Linking DHCP local pools is supported in both DHCP equal-access mode and DHCP standalone mode. The linked pool serves as a backup pool. If no addresses are available in a pool, the DHCP local server attempts to allocate an address from the linked pool. Use the link command to link one DHCP local pool to another local pool.
Dynamic Interfaces
When you issue the atm pvc command from Profile Configuration mode to apply encapsulation and traffic-shaping parameters to a bulk-configured VC range, you can now include the optional oam keyword. Specifying the oam keyword and a time interval in the range 0-600 seconds enables the generation of OAM F5 loopback cells for the entire range of PVCs configured for use by a dynamic ATM 1483 interface. This option enables VC integrity features that affect the operational state of the ATM PVC.

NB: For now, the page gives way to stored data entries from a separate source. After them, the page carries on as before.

-- ==== Sys2Proof/Certificates/Slice0/Obligations.lean ====
section
/-! DEFINITION. What is claimed of the machine: one proposition for each entry of OBLIGATIONS.json.  A completion clause says that a command
answers a next state that holds what the rule gives, for every state and operands that meet the clause's own conditions. -/

open Sys2Proof
open Sys2Proof.Machine

/-! ## The fabric, the register pages and the epochs (R15, R30 to R51) -/

/-- R15 with the capture of R47: what FABRIC_ACCESS_ERROR does, whatever the address that no region and no block answers. -/
def Obligations.FabricAccessErrorIsAnswered : Prop :=
  (∀ (s : State) (addr c : Nat) (write : Bool) (master : Nat), master < 45 → s.dev.unmapped (addr % 2 ^ 40) = some c →
    Completes (.fabricAccessError addr write master) s (fun d =>
      d.sysc.fabErr = (if s.dev.sysc.fabErr.armed
        then { addr := addr % 2 ^ 40, write := write, cause := c, master := master, count := s.dev.sysc.fabErr.count + 1, armed := false }
        else { s.dev.sysc.fabErr with count := s.dev.sysc.fabErr.count + 1 })
      ∧ (d.hdr pSYSC).evtStat = setBit (s.dev.hdr pSYSC).evtStat 0
      ∧ (d.hdr pSYSC).evtCount = (s.dev.hdr pSYSC).evtCount + 1
      ∧ d.out = (if write then [] else [.word 0xFFFFFFFF (master != 33)])
      ∧ Dev.RecordsOnly { s.clean with sysc := { s.dev.sysc with fabErr := d.sysc.fabErr }, out := d.out } d
      ∧ (s.dev.evntUp = true → bitOf (s.dev.hdr pSYSC).evtEn 0 = true → s.dev.recs.length < 256 → ∃ r, d.recs = s.dev.recs ++ [r] ∧ r.code = 1)))
  ∧ (∀ (s : State) (page off master : Nat) (write : Bool), page < 512 → off < 0x10000 → master < 45 → pageExists page = true →
      (s.dev.hdr page).pwr ≠ 0 → (write = true ∨ 0x10 ≤ off) →
      Completes (.unservedPageAccess page off write master) s (fun d =>
        d.sysc.fabErr.count = s.dev.sysc.fabErr.count + 1 ∧ (s.dev.sysc.fabErr.armed = true → d.sysc.fabErr.addr = 0x1000000000 + page * 0x10000 + off)
        ∧ bitOf (d.hdr pSYSC).evtStat 0 = true ∧ d.out = (if write then [] else [.word 0xFFFFFFFF (master != 33)])))

/-- R46: what UNSERVED_PAGE_ACCESS does on a page that is off, clock-stopped or waking. -/
def Obligations.UnservedPageAnswersOnlyItsHeader : Prop :=
  (∀ (s : State) (page off master : Nat), page < 512 → off < 0x10 → master < 45 → pageExists page = true → (s.dev.hdr page).pwr ≠ 0 →
    Completes (.unservedPageAccess page off false master) s (fun d => d = { s.clean with out := [.word (s.dev.headerWord page off) false] }))
  ∧ (∀ (s : State) (page off master : Nat) (write : Bool), page < 512 → off < 0x10000 → master < 45 → pageExists page = true →
      (s.dev.hdr page).pwr ≠ 0 → (write = true ∨ 0x10 ≤ off) →
      Completes (.unservedPageAccess page off write master) s (fun d =>
        d.sysc.fabErr.count = s.dev.sysc.fabErr.count + 1
        ∧ (s.dev.sysc.fabErr.armed = true →
            d.sysc.fabErr.addr = 0x1000000000 + page * 0x10000 + off ∧ d.sysc.fabErr.write = write ∧ d.sysc.fabErr.master = master
            ∧ d.sysc.fabErr.cause = (if (s.dev.hdr page).pwr = 1 then 3 else if (s.dev.hdr page).pwr = 2 then 2 else (s.dev.hdr page).wakingFrom))
        ∧ bitOf (d.hdr pSYSC).evtStat 0 = true ∧ (s.dev.evntUp = true → bitOf (s.dev.hdr pSYSC).evtEn 0 = true → s.dev.recs.length < 256 → ∃ r, d.recs = s.dev.recs ++ [r] ∧ r.code = 1)
        ∧ d.out = (if write then [] else [.word 0xFFFFFFFF (master != 33)])
        ∧ (d.hdr page).pwr = (s.dev.hdr page).pwr
        ∧ Dev.RecordsOnly { s.clean with sysc := { s.dev.sysc with fabErr := d.sysc.fabErr }, out := d.out } d))

/-- R35: the writes that are dropped with DENIED, those dropped silently, and the plain store.
What is the model's own choice or reading here: log entry 36. -/
def Obligations.RegisterWriteFollowsItsAccessCode : Prop :=
  (∀ (s : State) (page off bytes master : Nat) (v hi : Word), page < 512 → off < 0x10000 → master < 45 → s.dev.pageError page = none → bytes < 4 →
    Completes (.registerWrite page off (hi ++ v) bytes master) s (fun d => d = s.clean.deny page))
  ∧ (∀ (s : State) (page off bytes master : Nat) (v hi : Word) (r : RegDesc), page < 512 → 0x100 ≤ off → off < 0x10000 → off % 4 = 0 → master < 45 →
      s.dev.pageError page = none → 4 ≤ bytes → bytes ≠ 8 → regDesc page off = some r → r.writable = true →
      ((0x800 ≤ off ∧ (s.dev.hdr page).unlocked = false) ∨ r.staged = true) →
      Completes (.registerWrite page off (hi ++ v) bytes master) s (fun d => d = s.clean.deny page))
  ∧ (∀ (s : State) (page off live bytes master : Nat) (v hi : Word) (r : RegDesc), page < 512 → 0x800 ≤ off → off < 0x10000 → off % 4 = 0 → master < 45 →
      s.dev.pageError page = none → 4 ≤ bytes → bytes ≠ 8 → regDesc page off = none → liveOff off = some live → regDesc page live = some r → r.staged = true →
      (s.dev.hdr page).unlocked = false →
      Completes (.registerWrite page off (hi ++ v) bytes master) s (fun d => d = s.clean.deny page))
  ∧ (∀ (s : State) (page off bytes master : Nat) (v hi : Word) (r : RegDesc), page < 512 → 0x100 ≤ off → off < 0x10000 → off % 4 = 0 → master < 45 →
      s.dev.pageError page = none → 4 ≤ bytes → bytes ≠ 8 → regDesc page off = some r → r.writable = false →
      Completes (.registerWrite page off (hi ++ v) bytes master) s (fun d => d = s.clean))
  ∧ (∀ (s : State) (page off bytes master : Nat) (v hi : Word) (r : RegDesc), page < 256 → 0x100 ≤ off → off < 0x10000 → off % 4 = 0 → master < 45 →
      s.dev.pageError page = none → 4 ≤ bytes → bytes ≠ 8 → regDesc page off = some r → r.writable = true → r.staged = false →
      (0x800 ≤ off → (s.dev.hdr page).unlocked = true) → fitsA page off v = true → s.dev.fitsB page off v = true →
      ¬ (page = pCRYP ∧ 0x800 ≤ off ∧ off < 0x830) → ¬ (48 ≤ page ∧ page ≤ 63 ∧ off = 0x108) → ¬ (page = pLEDG ∧ off = 0x100) →
      Completes (.registerWrite page off (hi ++ v) bytes master) s (fun d =>
        d = (s.clean.setCellI page off (if r.sel = 0 then 0 else (s.dev.cell page r.sel).toNat)
          (mixed (s.dev.cellI page off (if r.sel = 0 then 0 else (s.dev.cell page r.sel).toNat)) v (u32 r.wmask &&& ~~~ (ownBits page off)))).afterWrite page off))
  ∧ (∀ (s : State) (page off master : Nat) (v hi : Word), page < 512 → off < 0x10000 → off % 8 = 0 → master < 45 →
      Completes (.registerWrite page off (hi ++ v) 8 master) s (fun d =>
        ∃ t, Completes (.registerWrite page off (0#32 ++ v) 4 master) s (fun e => e = t) ∧ d = t.registerWrite page (off + 4) hi 0 4 master))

You can use the oam keyword in the atm pvc command only if you specify the aal5snap, aal5autoconfig, or aal5mux ip encapsulation type.
As part of this feature, the show profile command has been updated to display the current F5 OAM settings for the bulk-configured VC range. In addition, the following new MIB objects have been added to JUNOSe to support the feature:
You can use the new profile atm1483 bulk-config-name pvc command to assign an overriding profile to a single ATM PVC that exists within a virtual circuit (VC) subrange. The VC subrange that encompasses the PVC must have been previously configured with the atm bulk-config command for use by a dynamic ATM 1483 subinterface.
After you assign the overriding profile, the router uses the information in this profile instead of the information in the previously assigned base profile to create any subsequent ATM 1483 dynamic subinterface columns on the specified PVC. The overriding profile typically includes debugging attributes to help you troubleshoot problems with the ATM 1483 dynamic subinterface column created on the specified PVC.
As part of this feature, the show atm bulk-config command has been enhanced to display information about overriding profile assignments configured on the router.
Bulk configuration of VC subranges has been enhanced in this release. You can now add, remove, modify, merge, and shut down subranges within a given bulk-configured VC subrange by using the following new commands:
- Use the atm bulk-config command to add or remove subranges.
- Use the atm bulk-config modify command to modify and merge subranges.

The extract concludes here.